Work task: Below are entries. Reproduce exactly the lines between the line holding "def AlarmLog.find (log" and the line holding "(fun best i =>", inclusive, and only those.

Data for processing below:

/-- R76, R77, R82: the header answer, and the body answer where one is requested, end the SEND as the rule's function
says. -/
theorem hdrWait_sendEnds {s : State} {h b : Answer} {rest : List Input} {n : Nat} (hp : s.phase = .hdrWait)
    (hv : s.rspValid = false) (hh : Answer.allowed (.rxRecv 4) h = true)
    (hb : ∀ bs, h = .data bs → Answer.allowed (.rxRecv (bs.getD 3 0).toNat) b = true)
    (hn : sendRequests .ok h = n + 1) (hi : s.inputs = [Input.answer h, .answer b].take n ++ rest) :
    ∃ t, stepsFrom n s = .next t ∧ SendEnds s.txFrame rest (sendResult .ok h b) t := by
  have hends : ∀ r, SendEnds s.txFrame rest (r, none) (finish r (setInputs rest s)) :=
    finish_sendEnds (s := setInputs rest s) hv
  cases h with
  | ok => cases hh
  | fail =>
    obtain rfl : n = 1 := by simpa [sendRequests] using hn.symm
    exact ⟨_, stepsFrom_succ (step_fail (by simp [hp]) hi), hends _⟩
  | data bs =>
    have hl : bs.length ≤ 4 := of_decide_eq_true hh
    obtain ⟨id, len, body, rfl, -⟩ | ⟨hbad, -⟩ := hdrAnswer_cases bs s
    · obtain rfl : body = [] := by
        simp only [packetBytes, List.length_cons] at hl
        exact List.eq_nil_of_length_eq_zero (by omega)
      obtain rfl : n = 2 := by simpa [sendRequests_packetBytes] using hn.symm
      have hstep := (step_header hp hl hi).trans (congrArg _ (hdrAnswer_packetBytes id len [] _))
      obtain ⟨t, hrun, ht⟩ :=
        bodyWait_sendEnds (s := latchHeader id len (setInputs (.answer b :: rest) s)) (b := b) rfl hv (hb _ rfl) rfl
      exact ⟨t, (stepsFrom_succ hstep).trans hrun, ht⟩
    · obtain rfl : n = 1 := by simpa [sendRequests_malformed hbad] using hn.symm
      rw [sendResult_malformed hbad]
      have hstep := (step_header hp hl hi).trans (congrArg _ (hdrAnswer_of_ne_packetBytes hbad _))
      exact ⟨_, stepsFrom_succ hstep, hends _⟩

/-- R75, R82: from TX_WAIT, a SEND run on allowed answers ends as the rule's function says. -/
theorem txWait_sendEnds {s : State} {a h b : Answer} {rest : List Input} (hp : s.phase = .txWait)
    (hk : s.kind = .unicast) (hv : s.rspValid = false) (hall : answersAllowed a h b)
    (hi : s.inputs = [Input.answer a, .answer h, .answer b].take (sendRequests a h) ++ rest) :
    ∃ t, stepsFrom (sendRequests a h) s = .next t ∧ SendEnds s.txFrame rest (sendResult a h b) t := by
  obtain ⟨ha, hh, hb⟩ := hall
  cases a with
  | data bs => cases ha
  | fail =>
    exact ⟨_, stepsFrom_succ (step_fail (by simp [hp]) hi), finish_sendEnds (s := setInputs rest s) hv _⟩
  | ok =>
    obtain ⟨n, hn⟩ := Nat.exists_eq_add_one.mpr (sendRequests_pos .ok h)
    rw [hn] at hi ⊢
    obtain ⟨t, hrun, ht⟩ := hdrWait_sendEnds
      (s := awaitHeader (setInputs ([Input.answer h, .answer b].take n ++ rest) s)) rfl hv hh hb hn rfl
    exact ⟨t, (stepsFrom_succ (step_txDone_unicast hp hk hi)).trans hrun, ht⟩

End of Data for processing.
Data for processing below:

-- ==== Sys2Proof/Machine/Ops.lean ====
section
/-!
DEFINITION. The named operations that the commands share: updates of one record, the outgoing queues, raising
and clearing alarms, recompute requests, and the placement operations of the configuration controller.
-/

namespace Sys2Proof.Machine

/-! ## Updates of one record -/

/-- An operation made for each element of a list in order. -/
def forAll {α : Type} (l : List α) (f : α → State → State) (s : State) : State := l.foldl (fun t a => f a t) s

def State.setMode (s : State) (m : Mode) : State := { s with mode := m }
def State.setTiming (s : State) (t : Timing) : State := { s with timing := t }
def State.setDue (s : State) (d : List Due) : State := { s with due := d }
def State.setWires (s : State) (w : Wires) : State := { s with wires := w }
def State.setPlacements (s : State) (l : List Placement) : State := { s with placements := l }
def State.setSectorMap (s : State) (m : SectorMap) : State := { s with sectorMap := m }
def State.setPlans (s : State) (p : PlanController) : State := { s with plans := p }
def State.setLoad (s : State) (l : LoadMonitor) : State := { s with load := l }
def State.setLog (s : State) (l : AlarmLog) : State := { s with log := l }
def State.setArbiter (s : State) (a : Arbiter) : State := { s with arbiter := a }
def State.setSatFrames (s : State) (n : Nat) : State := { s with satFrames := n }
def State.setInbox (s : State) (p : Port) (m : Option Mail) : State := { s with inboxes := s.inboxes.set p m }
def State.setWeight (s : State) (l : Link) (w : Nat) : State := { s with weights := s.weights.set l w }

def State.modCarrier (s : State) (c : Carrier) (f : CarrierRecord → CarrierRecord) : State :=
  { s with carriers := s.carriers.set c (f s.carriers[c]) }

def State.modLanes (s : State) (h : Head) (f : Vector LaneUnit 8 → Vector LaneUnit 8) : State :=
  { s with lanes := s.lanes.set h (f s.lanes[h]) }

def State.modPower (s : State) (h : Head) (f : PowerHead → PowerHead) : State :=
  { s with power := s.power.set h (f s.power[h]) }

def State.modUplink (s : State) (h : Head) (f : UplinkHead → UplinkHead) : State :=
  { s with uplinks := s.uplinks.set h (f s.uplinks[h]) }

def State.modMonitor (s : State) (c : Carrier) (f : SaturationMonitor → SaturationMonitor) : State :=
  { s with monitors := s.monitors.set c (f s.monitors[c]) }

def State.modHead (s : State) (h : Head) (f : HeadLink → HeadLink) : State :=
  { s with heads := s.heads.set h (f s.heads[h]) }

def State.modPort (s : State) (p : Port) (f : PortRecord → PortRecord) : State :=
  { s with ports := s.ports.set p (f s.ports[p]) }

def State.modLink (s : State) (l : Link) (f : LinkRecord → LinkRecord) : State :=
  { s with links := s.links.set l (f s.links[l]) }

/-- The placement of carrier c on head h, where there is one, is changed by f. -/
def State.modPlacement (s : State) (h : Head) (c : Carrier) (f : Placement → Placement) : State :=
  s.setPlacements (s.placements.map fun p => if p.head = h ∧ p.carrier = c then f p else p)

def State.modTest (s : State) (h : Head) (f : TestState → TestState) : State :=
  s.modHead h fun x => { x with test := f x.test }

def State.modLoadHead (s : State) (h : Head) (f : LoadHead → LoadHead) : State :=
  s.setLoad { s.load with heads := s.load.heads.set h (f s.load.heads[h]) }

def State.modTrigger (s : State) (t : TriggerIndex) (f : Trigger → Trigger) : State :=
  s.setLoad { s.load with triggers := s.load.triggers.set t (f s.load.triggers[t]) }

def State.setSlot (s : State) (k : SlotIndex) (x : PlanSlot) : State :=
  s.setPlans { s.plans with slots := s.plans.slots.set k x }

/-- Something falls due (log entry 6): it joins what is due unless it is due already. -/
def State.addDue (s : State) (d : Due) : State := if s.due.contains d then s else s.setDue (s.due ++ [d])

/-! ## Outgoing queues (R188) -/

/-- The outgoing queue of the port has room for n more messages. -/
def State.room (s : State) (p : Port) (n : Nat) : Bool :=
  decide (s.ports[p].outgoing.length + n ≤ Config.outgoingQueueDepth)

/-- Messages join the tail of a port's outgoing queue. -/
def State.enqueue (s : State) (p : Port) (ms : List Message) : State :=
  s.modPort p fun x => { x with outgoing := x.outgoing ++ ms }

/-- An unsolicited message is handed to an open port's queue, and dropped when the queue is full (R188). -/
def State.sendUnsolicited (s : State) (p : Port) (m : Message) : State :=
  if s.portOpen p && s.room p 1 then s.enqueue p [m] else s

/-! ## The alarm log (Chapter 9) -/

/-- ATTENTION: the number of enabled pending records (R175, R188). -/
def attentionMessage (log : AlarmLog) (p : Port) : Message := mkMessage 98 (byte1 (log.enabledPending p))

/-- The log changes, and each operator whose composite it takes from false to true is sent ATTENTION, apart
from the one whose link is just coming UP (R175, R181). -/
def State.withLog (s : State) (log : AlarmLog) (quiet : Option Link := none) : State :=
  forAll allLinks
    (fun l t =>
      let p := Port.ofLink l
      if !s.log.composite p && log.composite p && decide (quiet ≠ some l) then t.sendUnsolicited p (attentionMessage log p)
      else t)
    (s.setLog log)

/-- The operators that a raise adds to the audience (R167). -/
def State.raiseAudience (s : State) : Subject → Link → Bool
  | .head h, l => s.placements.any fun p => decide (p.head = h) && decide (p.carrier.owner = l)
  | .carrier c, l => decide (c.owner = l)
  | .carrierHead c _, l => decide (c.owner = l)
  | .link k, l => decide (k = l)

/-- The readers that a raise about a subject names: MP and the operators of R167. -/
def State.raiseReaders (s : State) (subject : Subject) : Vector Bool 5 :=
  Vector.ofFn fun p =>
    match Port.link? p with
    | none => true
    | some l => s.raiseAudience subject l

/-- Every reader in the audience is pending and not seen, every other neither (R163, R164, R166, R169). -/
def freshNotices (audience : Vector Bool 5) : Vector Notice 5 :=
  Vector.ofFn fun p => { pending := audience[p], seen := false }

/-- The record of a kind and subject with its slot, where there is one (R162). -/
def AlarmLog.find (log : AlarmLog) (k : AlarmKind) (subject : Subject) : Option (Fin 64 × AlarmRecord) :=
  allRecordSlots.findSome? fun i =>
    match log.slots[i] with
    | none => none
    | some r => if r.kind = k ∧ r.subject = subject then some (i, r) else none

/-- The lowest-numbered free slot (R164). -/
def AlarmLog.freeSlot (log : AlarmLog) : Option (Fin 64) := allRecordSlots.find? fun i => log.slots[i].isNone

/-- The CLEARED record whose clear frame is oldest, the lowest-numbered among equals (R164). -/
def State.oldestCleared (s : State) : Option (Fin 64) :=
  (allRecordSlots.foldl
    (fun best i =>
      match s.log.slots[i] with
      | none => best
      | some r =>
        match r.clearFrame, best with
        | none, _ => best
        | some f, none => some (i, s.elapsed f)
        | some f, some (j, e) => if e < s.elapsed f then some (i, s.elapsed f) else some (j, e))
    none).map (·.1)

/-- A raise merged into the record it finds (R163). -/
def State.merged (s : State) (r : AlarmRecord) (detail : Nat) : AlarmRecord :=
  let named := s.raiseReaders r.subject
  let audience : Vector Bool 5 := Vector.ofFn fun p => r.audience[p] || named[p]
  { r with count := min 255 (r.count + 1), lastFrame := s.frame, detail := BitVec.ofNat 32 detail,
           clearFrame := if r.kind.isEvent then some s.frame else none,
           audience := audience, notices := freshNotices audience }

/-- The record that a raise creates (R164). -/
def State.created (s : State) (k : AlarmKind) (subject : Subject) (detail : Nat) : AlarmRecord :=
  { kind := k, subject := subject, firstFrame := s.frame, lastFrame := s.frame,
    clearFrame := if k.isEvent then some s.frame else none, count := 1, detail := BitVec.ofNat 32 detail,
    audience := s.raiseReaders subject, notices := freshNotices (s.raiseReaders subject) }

End of Data for processing.

Response to the exercise:
def AlarmLog.find (log : AlarmLog) (k : AlarmKind) (subject : Subject) : Option (Fin 64 × AlarmRecord) :=
  allRecordSlots.findSome? fun i =>
    match log.slots[i] with
    | none => none
    | some r => if r.kind = k ∧ r.subject = subject then some (i, r) else none

/-- The lowest-numbered free slot (R164). -/
def AlarmLog.freeSlot (log : AlarmLog) : Option (Fin 64) := allRecordSlots.find? fun i => log.slots[i].isNone

/-- The CLEARED record whose clear frame is oldest, the lowest-numbered among equals (R164). -/
def State.oldestCleared (s : State) : Option (Fin 64) :=
  (allRecordSlots.foldl
    (fun best i =>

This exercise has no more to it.